Ganz rechts unten, dort wo der Bremer Stadtplan endet, da soll die Stadt in den nächsten 25 Jahren wachsen und sich langfristig gut geplant entwickeln. Über 400 Hektar zwischen Hemelingen und Achim stehen zur Debatte. Dies hat die SPD-Fraktion auf einer Klausur-Tagung am vergangenen Montag beschlossen.

Die Idee ist aus verschiedenen Gründen revolutionär: Überhaupt wäre das zum ersten Mal eine längerfristige Festlegung der Stadtentwicklung. Zum zweiten wäre es, so der wirtschaftspolitische Sprecher der SPD-Fraktion, Detmar Leo, erstmalig ein konkretes Angebot einer effektiven gemeinsamen Landesplanung an Niedersachsen. Unter diesem Stichwort, witzelt die frühere Stadtentwicklungs-Senatorin Eva-Maria Lemke-Schulte, gibt es bisher nur eine „schöne Papierlage“.

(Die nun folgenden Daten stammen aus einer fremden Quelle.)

-- ==== Sys2Proof/Machine/HqiCmds.lean ====
section
/-!
DEFINITION. The meanings of the queue rows and of the host commands (13), the CONFIG and ATTEST commands apart, which are in
CfgCmds.lean.
-/
namespace Sys2Proof.Machine

/-! ### The controller (R300, R319) -/

/-- A register write rejected by the HQI block. -/
def State.rejectHqi (s : State) : State := s.raise E.HQI_CFG_REJECT 0

/-- A pair starts afresh (R300). -/
def State.freshPair (s : State) (q : Nat) : State :=
  let s1 := ((((s.setF F.HQI_QP_STATUS_SQ_HEAD q 0).setF F.HQI_QP_STATUS_CQ_TAIL q 0).setF F.HQI_SQ_TAIL_TAIL q 0).setF
    F.HQI_CQ_HEAD_HEAD q 0).setPair q {}
  ((s1.setB F.HQI_QP_STATUS_ENABLED q true).setB F.HQI_QP_STATUS_ERR q false).setF F.HQI_QP_STATUS_CAUSE q 0

/-- RDY sets once the controller is enabled and an image is placed; pairs with EN set begin to operate (R300). -/
def State.controllerReady (s : State) : State :=
  if s.isSet F.HQI_CC_EN 0 && s.isSet F.CFG_STATUS_LOADED 0 && !s.isSet F.HQI_CSTS_RDY 0 then
    (s.setB F.HQI_CSTS_RDY 0 true).forEach
      ((List.range 65).filter fun q => s.isSet F.HQI_QP_CTL_EN q && !s.isSet F.HQI_QP_STATUS_ENABLED q) fun t q => t.freshPair q
  else s

/-- Set HQI_CC.EN (R300). -/
def State.enableController (s : State) : State := (s.setB F.HQI_CC_EN 0 true).controllerReady

/-- CONTROLLER_ENABLE. -/
def execControllerEnable (s : State) : Out := done s fun t => if t.pf0Served then t.enableController else t

/-- Write the entries of the commands that have their status, as far as their CQs have room (R319). -/
def State.postAll (s : State) : State :=
  s.forEach s.hqi.cmds fun t c =>
    match t.cmd? c.pos with
    | some d => if d.stage = .done && t.cqRoom d.q && t.mayIssue 0 then t.postEntry d else t
    | none => t

/-- Clear HQI_CC.EN: controller reset (R319). -/
def State.resetController (s : State) : State :=
  if !s.isSet F.HQI_CC_EN 0 then s
  else
    let open_ := (s.hqi.cmds.filter fun c => c.stage != .done).map (·.pos)
    let before := s.hqi.cmds.filter fun c => c.stage != .done
    let s1 := (s.finishAll (fun c => c.stage != .done) stAbortedByReset).postAll
    let dropped := s1.hqi.cmds.filter fun c => !open_.contains c.pos
    -- counted: the commands aborted, and those whose entry is dropped
    let s2 := (s1.setCmds (before ++ dropped)).resetAbort fun _ => true
    let s3 := s2.forEach (List.range 65) fun t q =>
      (((t.setB F.HQI_QP_CTL_EN q false).setB F.HQI_QP_STATUS_ENABLED q false).setB F.HQI_QP_STATUS_ERR q false).setF
        F.HQI_QP_STATUS_CAUSE q 0
    let s4 := s3.forEach (List.range 65) fun t q => t.setPair q {}
    (s4.setB F.HQI_CC_EN 0 false).setB F.HQI_CSTS_RDY 0 false

/-- CONTROLLER_RESET. -/
def execControllerReset (s : State) : Out := doneQ s fun t => if t.pf0Served then t.resetController else t

/-! ### Queue pairs (R300 to R302) -/

/-- Set HQI_QP_CTL.EN of a pair. -/
def State.enablePair (s : State) (q : Nat) : State :=
  if s.isSet F.HQI_QP_CTL_EN q then s
  else if s.getF F.HQI_QP_CTL_SIZE q = 0 then s.rejectHqi
  else if s.isSet F.HQI_QP_STATUS_ENABLED q then
    if s.isSet F.HQI_QP_STATUS_ERR q then s.rejectHqi else s.setB F.HQI_QP_CTL_EN q true
  else
    let s1 := s.setB F.HQI_QP_CTL_EN q true
    if s.isSet F.HQI_CSTS_RDY 0 then s1.freshPair q else s1

/-- Clear HQI_QP_CTL.EN of a pair. -/
def State.disablePair (s : State) (q : Nat) : State := (s.setB F.HQI_QP_CTL_EN q false).pairQuiesce q

/-- QUEUE_PAIR_ENABLE. -/
def execQueuePairEnable (q : Fin 65) (s : State) : Out := done s fun t => if t.pf0Served then t.enablePair q else t

/-- QUEUE_PAIR_DISABLE. -/
def execQueuePairDisable (q : Fin 65) (s : State) : Out := done s fun t => if t.pf0Served then t.disablePair q else t

/-- Write the SQ tail doorbell (R301, R302). -/
def State.sqDoorbell (s : State) (q v : Nat) : State :=
  if !s.isSet F.HQI_QP_STATUS_ENABLED q then s
  else if s.getF F.HQI_QP_CTL_SIZE q < v then s.queueErr q 2
  else s.setF F.HQI_SQ_TAIL_TAIL q v

/-- SQ_TAIL_DOORBELL: the doorbell is written with a word. -/
def execSqTailDoorbell (q : Fin 65) (w : BitVec 32) (s : State) : Out :=
  done s fun t => if t.pf0Served then t.sqDoorbell q (w.toNat % 4096) else t

/-- Every entry covered by a signal has been consumed when the head is h (R306). -/
def State.pastCovered (s : State) (q h : Nat) : Bool :=
  let n := s.ringSize q
  let tail := s.getF F.HQI_QP_STATUS_CQ_TAIL q
  decide ((tail + n - h) % n ≤ (tail + n - (s.pair q).covered) % n)

/-- Write the CQ head doorbell (R301, R302, R306). -/
def State.cqDoorbell (s : State) (q v : Nat) : State :=
  if !s.isSet F.HQI_QP_STATUS_ENABLED q then s
  else if s.getF F.HQI_QP_CTL_SIZE q < v then s.queueErr q 3
  else
    let s1 := s.setF F.HQI_CQ_HEAD_HEAD q v
    if s.pastCovered q v then s1.setPair q { s1.pair q with cause := false } else s1

/-- CQ_HEAD_DOORBELL: the doorbell is written with a word. -/
def execCqHeadDoorbell (q : Fin 65) (w : BitVec 32) (s : State) : Out :=
  done s fun t => if t.pf0Served then t.cqDoorbell q (w.toNat % 4096) else t

/-- ARBITRATION: one entry is selected and its fetch issued (R307). -/
def execArbitration (s : State) : Out := done s fun t => t.arbitrate.1

/-- COMPLETION_POST: the next completion entry of pair q is written, once its CQ has room (R301, R305). -/
def execCompletionPost (q : Fin 65) (s : State) : Out :=
  done s fun t =>
    match t.postable q with
    | some c => if t.cqRoom q && t.mayIssue 0 then t.postEntry c else t
    | none => t

/-- COAL_TIME_EXPIRY: COAL_TIME has passed since the first unsignalled entry (R306); 100 us are 40 servo ticks. -/
def execCoalTimeExpiry (q : Fin 65) (s : State) : Out :=
  done s fun t =>
    let time := t.getF F.HQI_QP_INT_COAL_TIME q
    if (t.pair q).unsig ≠ 0 ∧ time ≠ 0 ∧ t.isSet F.HQI_QP_CTL_IEN q ∧ (t.pair q).since + 40 * time ≤ t.tick then t.signalPair q
    else t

Nicht nur das: Noch Mitte September hat der Senat im Streit um Industrieansiedlungen am Autobahnkreuz beschlossen, daß „konsequentem Wirtschaftswachstum innerhalb der Landesgrenzen absolute Priorität einzuräumen“ sei. Nicht Bürgermeisterwettbewerb mit Achim, sondern eine gemeinsame Projektgesellschaft für ein Jahrhundertprojekt „Euro-Zentrum Hansalinie“ ist die Antwort der SPD.

Provozierende Konfliktpunkte mit dem Umland wie das Einkaufszentrum an der Ritterhuder Heerstraße sollen gestrichen werden, auch die Ausdehnung des Technologieparks ins Naturschutzgebiet Hollerland oder in Kleingärten soll nicht betrieben werden. Für das gemeinsame Projekt soll zudem ein „Ausschluß von Abwerbungen aus benachbarten Gebietskörperschaften“ vereinbart werden, weil die Region insgesamt gewinnen soll. Durch Wohngebiete soll eine städtebaulich attraktive Mischung entstehen, erschlossen werden soll aber erst „nach Bedarf“.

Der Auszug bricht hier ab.